* Dataset:
****
-- ==== Sys2Proof/Laws/KeptServing.lean ====
section
/-! SUPPORT. What serving, sweeps, the flash path, the error controller do to memory and to OTP: `f_kept`, both unchanged, and the policy in force too;
`f_wf`, memory keeps its canonical form, OTP (and, where nothing commits, the policy in force) is unchanged. -/

namespace Sys2Proof.Machine

open Sys2Proof

@[simp] theorem setCond_kept (f c : Nat) (d : Device) :
    (setCond f c d).mem = d.mem ∧ (setCond f c d).lc.otp = d.lc.otp ∧ SamePolicy (setCond f c d) d := by simp [setCond]

@[simp] theorem takeCond_kept (f : Nat) (r : FlashRec) (d : Device) :
    (takeCond f r d).mem = d.mem ∧ (takeCond f r d).lc.otp = d.lc.otp ∧ SamePolicy (takeCond f r d) d := by simp [takeCond]

@[simp] theorem retryHolds_kept (f : Nat) (d : Device) :
    (retryHolds f d).mem = d.mem ∧ (retryHolds f d).lc.otp = d.lc.otp ∧ SamePolicy (retryHolds f d) d := by simp [retryHolds]

@[simp] theorem enqueueCmd_kept (f : Nat) (c : FlashCmd) (d : Device) :
    (enqueueCmd f c d).mem = d.mem ∧ (enqueueCmd f c d).lc.otp = d.lc.otp ∧ SamePolicy (enqueueCmd f c d) d := by simp [enqueueCmd]

@[simp] theorem usedGroup_kept (d : Device) :
    (usedGroup d).mem = d.mem ∧ (usedGroup d).lc.otp = d.lc.otp ∧ SamePolicy (usedGroup d) d := by simp [usedGroup]

@[simp] theorem modImage_kept (bd i : Nat) (f : ServeImage → ServeImage) (d : Device) :
    (modImage bd i f d).mem = d.mem ∧ (modImage bd i f d).lc.otp = d.lc.otp ∧ SamePolicy (modImage bd i f d) d := by simp [modImage]

@[simp] theorem setGate_kept (g : Nat) (on : Bool) (d : Device) :
    (setGate g on d).mem = d.mem ∧ (setGate g on d).lc.otp = d.lc.otp ∧ SamePolicy (setGate g on d) d := by simp [setGate]

@[simp] theorem holdAllGates_kept (d : Device) :
    (holdAllGates d).mem = d.mem ∧ (holdAllGates d).lc.otp = d.lc.otp ∧ SamePolicy (holdAllGates d) d := by simp [holdAllGates]

@[simp] theorem clearLocks_kept (bd : Nat) (d : Device) :
    (clearLocks bd d).mem = d.mem ∧ (clearLocks bd d).lc.otp = d.lc.otp ∧ SamePolicy (clearLocks bd d) d := by simp [clearLocks]

@[simp] theorem freeTags_kept (bd : Nat) (d : Device) :
    (freeTags bd d).mem = d.mem ∧ (freeTags bd d).lc.otp = d.lc.otp ∧ SamePolicy (freeTags bd d) d := by simp [freeTags]

@[simp] theorem freeServing_kept (bd : Nat) (d : Device) :
    (freeServing bd d).mem = d.mem ∧ (freeServing bd d).lc.otp = d.lc.otp ∧ SamePolicy (freeServing bd d) d := by simp [freeServing]

@[simp] theorem releaseDone_kept (bd : Nat) (d : Device) :
    (releaseDone bd d).mem = d.mem ∧ (releaseDone bd d).lc.otp = d.lc.otp ∧ SamePolicy (releaseDone bd d) d := by simp [releaseDone]

@[simp] theorem rungTokenSet_kept (bd : Nat) (d : Device) :
    (rungTokenSet bd d).mem = d.mem ∧ (rungTokenSet bd d).lc.otp = d.lc.otp ∧ SamePolicy (rungTokenSet bd d) d := by
  unfold rungTokenSet; (repeat' split) <;> simp

@[simp] theorem takeRung_kept (bd : Nat) (d : Device) :
    (takeRung bd d).mem = d.mem ∧ (takeRung bd d).lc.otp = d.lc.otp ∧ SamePolicy (takeRung bd d) d := by
  unfold takeRung; (repeat' split) <;> simp

@[simp] theorem domainRung_kept (bd : Nat) (d : Device) :
    (domainRung bd d).mem = d.mem ∧ (domainRung bd d).lc.otp = d.lc.otp ∧ SamePolicy (domainRung bd d) d := by
  unfold domainRung; simp

@[simp] theorem clearRung_kept (bd : Nat) (d : Device) :
    (clearRung bd d).mem = d.mem ∧ (clearRung bd d).lc.otp = d.lc.otp ∧ SamePolicy (clearRung bd d) d := by simp [clearRung]

@[simp] theorem gateRelease_kept (bd : Nat) (d : Device) :
    (gateRelease bd d).mem = d.mem ∧ (gateRelease bd d).lc.otp = d.lc.otp ∧ SamePolicy (gateRelease bd d) d := by
  unfold gateRelease; dsimp only; (repeat' split) <;> simp

@[simp] theorem releasePending_kept (d : Device) :
    (releasePending d).mem = d.mem ∧ (releasePending d).lc.otp = d.lc.otp ∧ SamePolicy (releasePending d) d := by simp [releasePending]

@[simp] theorem gateDelay_kept (bd : Nat) (d : Device) :
    (gateDelay bd d).mem = d.mem ∧ (gateDelay bd d).lc.otp = d.lc.otp ∧ SamePolicy (gateDelay bd d) d := by
  unfold gateDelay; dsimp only; (repeat' split) <;> simp

@[simp] theorem holdGates_kept (bd : Nat) (d : Device) :
    (holdGates bd d).mem = d.mem ∧ (holdGates bd d).lc.otp = d.lc.otp ∧ SamePolicy (holdGates bd d) d := by
  unfold holdGates; (repeat' split) <;> simp

@[simp] theorem endPortWait_kept (p : Nat) (d : Device) :
    (endPortWait p d).mem = d.mem ∧ (endPortWait p d).lc.otp = d.lc.otp ∧ SamePolicy (endPortWait p d) d := by simp [endPortWait]

@[simp] theorem returnToReset_kept (bd : Nat) (d : Device) :
    (returnToReset bd d).mem = d.mem ∧ (returnToReset bd d).lc.otp = d.lc.otp ∧ SamePolicy (returnToReset bd d) d := by
  unfold returnToReset; (repeat' split) <;> simp
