@[simp] theorem spdmSigning_kept (p : Peer) (c : SpdmConn) (code : Nat) (ready : Bool) (body : List Byte) (sig : Option (List Byte)) (d : Device) :
    (spdmSigning p c code ready body sig d).mem = d.mem ∧ (spdmSigning p c code ready body sig d).lc.otp = d.lc.otp ∧ SamePolicy (spdmSigning p c code ready body sig d) d := by
  unfold spdmSigning; (repeat' split) <;> simp

@[simp] theorem challengeEffect_kept (p : Peer) (request : List Byte) (slot summary : Nat) (ready : Bool) (d : Device) :
    (challengeEffect p request slot summary ready d).mem = d.mem ∧ (challengeEffect p request slot summary ready d).lc.otp = d.lc.otp ∧ SamePolicy (challengeEffect p request slot summary ready d) d := by
  unfold challengeEffect; apply spdmRequest_kept; intros; simp

@[simp] theorem getMeasurementsEffect_kept (p : Peer) (request : List Byte) (index : Nat) (signed ready : Bool) (d : Device) :
    (getMeasurementsEffect p request index signed ready d).mem = d.mem ∧ (getMeasurementsEffect p request index signed ready d).lc.otp = d.lc.otp ∧ SamePolicy (getMeasurementsEffect p request index signed ready d) d := by
  unfold getMeasurementsEffect; apply spdmRequest_kept; intros; simp

@[simp] theorem respondIfReadyEffect_kept (p : Peer) (token : Nat) (d : Device) :
    (respondIfReadyEffect p token d).mem = d.mem ∧ (respondIfReadyEffect p token d).lc.otp = d.lc.otp ∧ SamePolicy (respondIfReadyEffect p token d) d := by
  unfold respondIfReadyEffect; apply spdmRequest_kept; intros; (repeat' split) <;> simp

@[simp] theorem spdmResponseNotReadyEffect_kept (p : Peer) (code : Nat) (response : List Byte) (d : Device) :
    (spdmResponseNotReadyEffect p code response d).mem = d.mem ∧ (spdmResponseNotReadyEffect p code response d).lc.otp = d.lc.otp ∧ SamePolicy (spdmResponseNotReadyEffect p code response d) d := by
  unfold spdmResponseNotReadyEffect; refine kept_ite ?_ (kept_refl _); apply spdmRequest_kept; intros; simp

@[simp] theorem spdmUnsupportedRequestEffect_kept (p : Peer) (code : Nat) (d : Device) :
    (spdmUnsupportedRequestEffect p code d).mem = d.mem ∧ (spdmUnsupportedRequestEffect p code d).lc.otp = d.lc.otp ∧ SamePolicy (spdmUnsupportedRequestEffect p code d) d := by
  unfold spdmUnsupportedRequestEffect; apply spdmRequest_kept; intros; simp

@[simp] theorem spdmRaw_kept (p : Peer) (r : List Byte) (d : Device) :
    (spdmRaw p r d).mem = d.mem ∧ (spdmRaw p r d).lc.otp = d.lc.otp ∧ SamePolicy (spdmRaw p r d) d := by
  unfold spdmRaw; (repeat' split) <;> simp

@[simp] theorem spdmChunk_kept (p : Peer) (raw : List Byte) (f : SpdmConn → Device → Device) (d : Device) (hf : ∀ r e, (f r e).mem = e.mem ∧ (f r e).lc.otp = e.lc.otp ∧ SamePolicy (f r e) e) :
    (spdmChunk p raw f d).mem = d.mem ∧ (spdmChunk p raw f d).lc.otp = d.lc.otp ∧ SamePolicy (spdmChunk p raw f d) d := by
  unfold spdmChunk; (repeat' split) <;> simp [hf]

@[simp] theorem chunkSendEffect_kept (p : Peer) (handle seq : Nat) (last : Bool) (chunk : List Byte) (d : Device) :
    (chunkSendEffect p handle seq last chunk d).mem = d.mem ∧ (chunkSendEffect p handle seq last chunk d).lc.otp = d.lc.otp ∧ SamePolicy (chunkSendEffect p handle seq last chunk d) d := by
  unfold chunkSendEffect; apply spdmChunk_kept; intros; (try dsimp only); (repeat' split) <;> simp

@[simp] theorem chunkGetEffect_kept (p : Peer) (handle seq : Nat) (d : Device) :
    (chunkGetEffect p handle seq d).mem = d.mem ∧ (chunkGetEffect p handle seq d).lc.otp = d.lc.otp ∧ SamePolicy (chunkGetEffect p handle seq d) d := by
  unfold chunkGetEffect; apply spdmChunk_kept; intros; (try dsimp only); (repeat' split) <;> simp

@[simp] theorem attestStart_kept (d : Device) :
    (attestStart d).mem = d.mem ∧ (attestStart d).lc.otp = d.lc.otp ∧ SamePolicy (attestStart d) d := by simp [attestStart]

@[simp] theorem spdmHeld_kept (p : Peer) (r : List Byte) (d : Device) :
    (spdmHeld p r d).mem = d.mem ∧ (spdmHeld p r d).lc.otp = d.lc.otp ∧ SamePolicy (spdmHeld p r d) d := by
  unfold spdmHeld; (repeat' split) <;> simp

@[simp] theorem answerHeldSpdm_kept (d : Device) :
    (answerHeldSpdm d).mem = d.mem ∧ (answerHeldSpdm d).lc.otp = d.lc.otp ∧ SamePolicy (answerHeldSpdm d) d := by
  unfold answerHeldSpdm; apply foldl_kept; intro acc x; (repeat' split) <;> simp

@[simp] theorem deriveAlias_kept (d : Device) :
    (deriveAlias d).mem = d.mem ∧ (deriveAlias d).lc.otp = d.lc.otp ∧ SamePolicy (deriveAlias d) d := by
  unfold deriveAlias; (repeat' split) <;> simp

@[simp] theorem restoreRungs_kept (d : Device) :
    (restoreRungs d).mem = d.mem ∧ (restoreRungs d).lc.otp = d.lc.otp ∧ SamePolicy (restoreRungs d) d := by simp [restoreRungs]

@[simp] theorem adoptCouch_kept (d : Device) :
    (adoptCouch d).mem = d.mem ∧ (adoptCouch d).lc.otp = d.lc.otp ∧ SamePolicy (adoptCouch d) d := by
  unfold adoptCouch; split <;> simp

@[simp] theorem attachEffect_kept (h : Hart) (d : Device) :
    (attachEffect h d).mem = d.mem ∧ (attachEffect h d).lc.otp = d.lc.otp ∧ SamePolicy (attachEffect h d) d := by simp [attachEffect]

end Sys2Proof.Machine
end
****
* What you are asked to do:
Using the records above, copy exactly the lines from the one containing "unfold answerHeldSpdm; apply" through the last, inclusive, and nothing else.

* Written answer:
  unfold answerHeldSpdm; apply foldl_kept; intro acc x; (repeat' split) <;> simp

@[simp] theorem deriveAlias_kept (d : Device) :
    (deriveAlias d).mem = d.mem ∧ (deriveAlias d).lc.otp = d.lc.otp ∧ SamePolicy (deriveAlias d) d := by
  unfold deriveAlias; (repeat' split) <;> simp

@[simp] theorem restoreRungs_kept (d : Device) :
    (restoreRungs d).mem = d.mem ∧ (restoreRungs d).lc.otp = d.lc.otp ∧ SamePolicy (restoreRungs d) d := by simp [restoreRungs]

@[simp] theorem adoptCouch_kept (d : Device) :
    (adoptCouch d).mem = d.mem ∧ (adoptCouch d).lc.otp = d.lc.otp ∧ SamePolicy (adoptCouch d) d := by
  unfold adoptCouch; split <;> simp

@[simp] theorem attachEffect_kept (h : Hart) (d : Device) :
    (attachEffect h d).mem = d.mem ∧ (attachEffect h d).lc.otp = d.lc.otp ∧ SamePolicy (attachEffect h d) d := by simp [attachEffect]

end Sys2Proof.Machine
end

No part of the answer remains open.